Судебная практика той эпохи подтверждает этот тезис. Так, судебный отчёт о деле, разрешённом в 1338 г., указывает, что девочка тринадцати лет была сожжена за так называемую «малую измену» (petty treason),[179] выразившуюся в убийстве ею женщины, у которой она находилась в услужении.[180] Примечательна мотивировка вынесенного решения: суд, соглашаясь с тем, что «в соответствии со старым правом никто ниже возраста (подразумевается, как можно было бы сказать сейчас, возраст, с которого наступает уголовная ответственность. – Г.Е.) не вешался и не претерпевал наказание жизнью либо членами»,[181] сослался на более ранний прецедент по делу одиннадцатилетнего подростка. В отношении последнего, убившего сотоварища, судья счёл возможным вынести смертный приговор, указав при этом на то, что, принимая меры к сокрытию содеянного, он тем самым проявил свою способность «распознавать между добром и злом, и потому коварство замещает возраст (malitia supplet oetatem)»[182]. Подобным же образом полтора столетия спустя, в 1488 г., было разрешено дело ребёнка девяти лет, убившего своего одногодка: он был приговорён к повешению, поскольку, как было установлено, «когда он убил его, он скрыл тело; а кровь, забрызгавшую его, он попытался оправдать, сказав, что она пошла из его носа»[183].
В точно таком же плане сформулированы положения об ответственности малолетних в трактатах юристов XVI в. Так, 1503 г. датируется книга Мароу «О мире страны и церкви и о сбережении их» («De Расе Terre et Ecclesie & Conservacione eiusdem»), где ответственность малолетнего за убийство связывается с установленной судьями способностью его различать добро и зло («le discression de l’enfant»).

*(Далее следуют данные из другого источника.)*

/-- The entries that match at a byte just captured are those whose match it completes (R64). -/
theorem State.matchesEntry_iff (s : State) (b : Byte) (k : Nat) (p : Pattern) :
    (s.withByte b).patterns[k]? = some p ∧ (s.withByte b).ccu.matchesEntry p = true ↔ s.CompletesMatch b k p := by
  have hp : (s.withByte b).patterns = s.patterns := rfl
  have hr : (s.withByte b).ccu.run = min 32 ((if s.ccu.lost = 0 then s.ccu.run else 0) + 1) := rfl
  have hw : (s.withByte b).ccu.window = (s.ccu.window ++ [b]).drop ((s.ccu.window ++ [b]).length - 32) := rfl
  rw [hp]
  unfold State.CompletesMatch Ccu.matchesEntry
  rw [hr, hw]
  generalize s.ccu.window ++ [b] = w
  generalize (if s.ccu.lost = 0 then s.ccu.run else 0) + 1 = r
  refine and_congr_right fun _ => ?_
  simp only [Bool.and_eq_true, decide_eq_true_eq, and_assoc, List.length_pos_iff]
  refine and_congr_right fun _ => and_congr_right fun hl => ?_
  have h32 : p.text.length ≤ 32 := hl.trans (Nat.min_le_left _ _)
  constructor
  · intro h
    have h1 : w.drop (w.length - 32) <:+ w := List.drop_suffix _ _
    have h2 : p.text <:+ w.drop (w.length - 32) := by
      conv => lhs; rw [← h]
      exact List.drop_suffix _ _
    exact h2.trans h1
  · intro h
    have hle := h.length_le
    rw [List.drop_drop]
    have : w.length - 32 + ((w.drop (w.length - 32)).length - p.text.length) = w.length - p.text.length := by
      rw [List.length_drop]; omega
    rw [this]
    exact (List.suffix_iff_eq_drop.mp h).symm

/-! ### The watchdog -/

/-- PSQ enters FORCING from ON with POWER-ON pending: the CYCLE that WDU asks (R12, R94). -/
theorem State.cycleOn_eq (s : State) (h : s.psq.state = some .on) : (s.setPending .powerOn).beginForcing = { s with
    psq := { s.psq with
      state := some .forcing, variant := .none, pendingAct := .powerOn, press := .long (after s.now 6000)
      forceT := some (after s.now (1000 * s.setting Settings.force))
      young := false, youngT := none, deferred := .none, restPhase := .none, restT := none }
    wdu := { s.wdu with deadline := none }
    ntu := (s.raise .powerState [9, 0, 1, flag s.psq.slotHeld]).ntu } := by
  unfold State.beginForcing
  rw [State.psqEnter_plain _ _ _ _ (by simp [State.longPress, State.setPending, h]) (by simp) (by rfl), State.raise_eq]
  simp [State.longPress, State.setPending, State.entering, h, Psq.leave, Psq.restOnEntry, State.entryTimer, State.tellWdu,
    State.wduLeavesOn, State.raise_ntu, State.takesRaises, State.setting, sec, SeqState.code, Variant.code, PendingAct.code]

/-- An expiry up to its request (R90, steps 1 to 3). -/
def State.expiryNoted (s : State) (cause : Nat) (response : Nat) : State :=
  let count := min 2 (s.wdu.expiry + 1)
  { s with
    wdu := { s.wdu with expiry := count }
    ccu := s.ccu.addMark s.now .watchdog (3 * (cause - 1) + response - 1)
    ntu := (s.raise .watchdogExpired [byte cause, byte response, byte count]).ntu }

theorem State.watchdogExpiry_eq (s : State) (cause : Nat) (response : FaultAction)
    (h : ({ s.wdu with expiry := min 2 (s.wdu.expiry + 1) } : Wdu).response = response) :
    s.watchdogExpiry cause =
      let answer := (s.expiryNoted cause response.code.toNat).faultRequest 1 response
      if answer.1 then answer.2 else answer.2.runDeadline := by
  unfold State.watchdogExpiry
  simp only [h]
  have : ((({ s with wdu := { s.wdu with expiry := min 2 (s.wdu.expiry + 1) } } : State).mark .watchdog
      (3 * (cause - 1) + (response.code.toNat - 1))).raise .watchdogExpired
        [byte cause, response.code, byte (min 2 (s.wdu.expiry + 1))]) = s.expiryNoted cause response.code.toNat := by
    rw [State.raise_eq]
    have hb : byte response.code.toNat = response.code := by cases response <;> rfl
    have h1 : 3 * (cause - 1) + (response.code.toNat - 1) = 3 * (cause - 1) + response.code.toNat - 1 := by
      cases response <;> simp [FaultAction.code]
    simp only [State.expiryNoted, State.mark, State.raise_ntu, State.takesRaises, h1, hb]
    rfl
  rw [this]

theorem State.expiryNoted_raise (s : State) (cause response : Nat) (k : NoticeKind) (d : Bytes) :
    ((s.expiryNoted cause response).raise k d).ntu =
      ((s.raise .watchdogExpired [byte cause, byte response, byte (min 2 (s.wdu.expiry + 1))]).raise k d).ntu :=
  State.raise_ntu_congr (s := s.raise _ _) (u := s.expiryNoted cause response) rfl (by rw [State.raise_eq]; rfl)
    (by rw [State.raise_eq]; rfl) k d

/-- All that a watchdog expiry does in ARMED and ON (R90, R91, R94). -/
theorem State.watchdogExpiry_expires (s : State) (cause : Nat) (ha : s.wdu.armed = true) (h : s.psq.state = some .on) :
    s.WatchdogExpires cause (s.watchdogExpiry cause) := by
  have hc : (s.wdu.action = .cycle || (s.wdu.action = .reset && min 2 (s.wdu.expiry + 1) = 2)) = true →
      ({ s.wdu with expiry := min 2 (s.wdu.expiry + 1) } : Wdu).response = .cycle := by
    intro hh
    simp only [Bool.or_eq_true, Bool.and_eq_true, decide_eq_true_eq] at hh
    rcases hh with hh | ⟨h1, h2⟩
    · simp [Wdu.response, hh]
    · simp only [Wdu.response, h1, h2]; rfl
  refine ⟨fun e => ?_, fun e e1 er => ?_, fun e e1 er => ?_, fun e em => ?_, fun e em => ?_⟩
  · rw [s.watchdogExpiry_eq cause .notice (by simp [Wdu.response, e])]
    simp [State.faultRequest, State.runDeadline, State.expiryNoted, Wdu.timeoutMs, sec, FaultAction.code]
  · rw [s.watchdogExpiry_eq cause .reset (by simp [Wdu.response, e, e1])]
    simp [State.faultRequest, State.actReset, State.expiryNoted, h, er, wduTakes, State.mark, State.startYoung,
      State.wduResetPulse, State.bootDeadline, ha, sec, e1, FaultAction.code, State.setting]
  · rw [s.watchdogExpiry_eq cause .reset (by simp [Wdu.response, e, e1])]
    have hn : s.psq.resetPulse.isNone = false := by simpa using er
    have ha : (s.expiryNoted cause FaultAction.reset.code.toNat).actReset 1 =
        (.busy, s.expiryNoted cause FaultAction.reset.code.toNat) := by
      simp [State.actReset, State.expiryNoted, h, hn]
    simp only [State.faultRequest, ha, wduTakes, Bool.false_eq_true, if_false]
    rw [State.raise_eq, State.expiryNoted_raise]
    rfl
  · rw [s.watchdogExpiry_eq cause .cycle (hc e)]
    have ha : (s.expiryNoted cause FaultAction.cycle.code.toNat).actCycle =
        (.mismatch, s.expiryNoted cause FaultAction.cycle.code.toNat) := by
      simp [State.actCycle, State.expiryNoted, h, State.unlessMismatch, em]
    simp only [State.faultRequest, ha, wduTakes, Bool.false_eq_true, if_false]
    rw [State.raise_eq, State.expiryNoted_raise]
    rfl
  · rw [s.watchdogExpiry_eq cause .cycle (hc e)]
    have ha : (s.expiryNoted cause FaultAction.cycle.code.toNat).actCycle =
        (.accepted, ((s.expiryNoted cause FaultAction.cycle.code.toNat).setPending .powerOn).beginForcing) := by
      simp [State.actCycle, State.expiryNoted, h, State.unlessMismatch, em]
    simp only [State.faultRequest, ha, wduTakes, if_true]
    rw [State.cycleOn_eq (s.expiryNoted cause FaultAction.cycle.code.toNat) h, State.expiryNoted_raise]
    rfl

/-! ### Delivery -/

/-- What a panic notes before its request (R93). -/
def State.panicNoted (s : State) (entry : Nat) (response : Byte) : State :=
  { s with
    wdu := { s.wdu with holdoff := true }
    ccu := s.ccu.addMark s.now .panic entry
    ntu := (s.raise .panicSeen (byte entry :: (be 8 s.ccu.captured ++ [response]))).ntu }

theorem State.panicNoted_raise (s : State) (entry : Nat) (response : Byte) (k : NoticeKind) (d : Bytes) :
    ((s.panicNoted entry response).raise k d).ntu =
      ((s.raise .panicSeen (byte entry :: (be 8 s.ccu.captured ++ [response]))).raise k d).ntu :=
  State.raise_ntu_congr (s := s.raise _ _) (u := s.panicNoted entry response) rfl (by rw [State.raise_eq]; rfl)
    (by rw [State.raise_eq]; rfl) k d

theorem State.panic_first (s : State) (k : Nat) (h : s.psq.state = some .on) (hh : s.wdu.holdoff = false) :
    s.panic k s.ccu.captured = ((s.panicNoted k s.panicResponse.code).faultRequest 2 s.panicResponse).2 := by
  unfold State.panic
  rw [if_pos (by simp [h, hh])]
  dsimp only
  rw [State.raise_as (s := s)] <;> rfl

/-- A heartbeat counted as early (R89). -/
def State.beatCounted (s : State) (entry : Nat) : State :=
  { s with
    wdu := { s.wdu with early := s.wdu.early + 1, lastBeat := some s.now }
    ntu := (s.raise .earlyHeartbeats [byte (s.wdu.early + 1), byte entry]).ntu }

theorem Wdu.isEarly_iff (w : Wdu) (now : Time) :
    w.isEarly now = true ↔ ∃ last, w.lastBeat = some last ∧ 8 * (now - last).toNat < 1000 * w.timeout.getD 0 := by
  unfold Wdu.isEarly
  cases w.lastBeat with
  | none => simp
  | some last =>
    simp only [Option.any_some, elapsed, Wdu.timeoutMs, sec, Option.some.injEq, exists_eq_left']
    exact decide_eq_true_iff

/-- A raise after a teardown reads what stood before it. -/
theorem State.TornDown.raises {s v t : State} (h : v.TornDown t) (h1 : v.ntu = s.ntu) (h2 : v.now = s.now)
    (h3 : v.ptu.state = s.ptu.state) (kind : NoticeKind) (detail : Bytes) :
    ({ v with ntu := (s.raise kind detail).ntu } : State).TornDown (t.raise kind detail) := by
  have hf := h.frame
  rw [State.raise_as (s := s) (u := t) _ _ (by rw [hf]; exact h1) (by rw [hf]; exact h2) (by rw [hf]; exact h3)]
  exact ⟨congrArg (fun u : State => { u with ntu := (s.raise kind detail).ntu }) hf, h.wants, h.frames, h.lines⟩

Уильям Ламбард в написанном в 1579 г. и опубликованном в 1581 г. наставлении для мировых судей, поименованном как «Эйринарха, или о службе мировых судей» («Eirenarcha: or of the Office of the Justices of Peace»), указывает следующее: «Если… ребёнок, очевидно не имея знания о добре и зле, убивает человека, это не является фелоний». В третьем издании своей работы, появившемся в 1588 г., Уильям Ламбард добавляет, что ребёнок несёт ответственность за убийство, если он «имел понимание о добре и зле, ибо тогда в нём Malitia supplebit aetatem (Коварство будет замещать возраст. – Г.Е.)» Фердинанд Палтэн, автор труда «О мире короля и королевства» («De Расе Regis et Regni»), появившегося в 1609 г., следующим образом определяет условия ответственности ребёнка за кражу: «Если ребёнок любого возраста возьмёт вещи другого, и если судьи, пред которыми он обвинён, сочтут, что он совершил это с намерением учинить фелонию (felonious intent), имея способность понимать и то, что он сделал, и правонарушение, и риск, навлекаемый последним, то тогда он совершает фелонию». [184]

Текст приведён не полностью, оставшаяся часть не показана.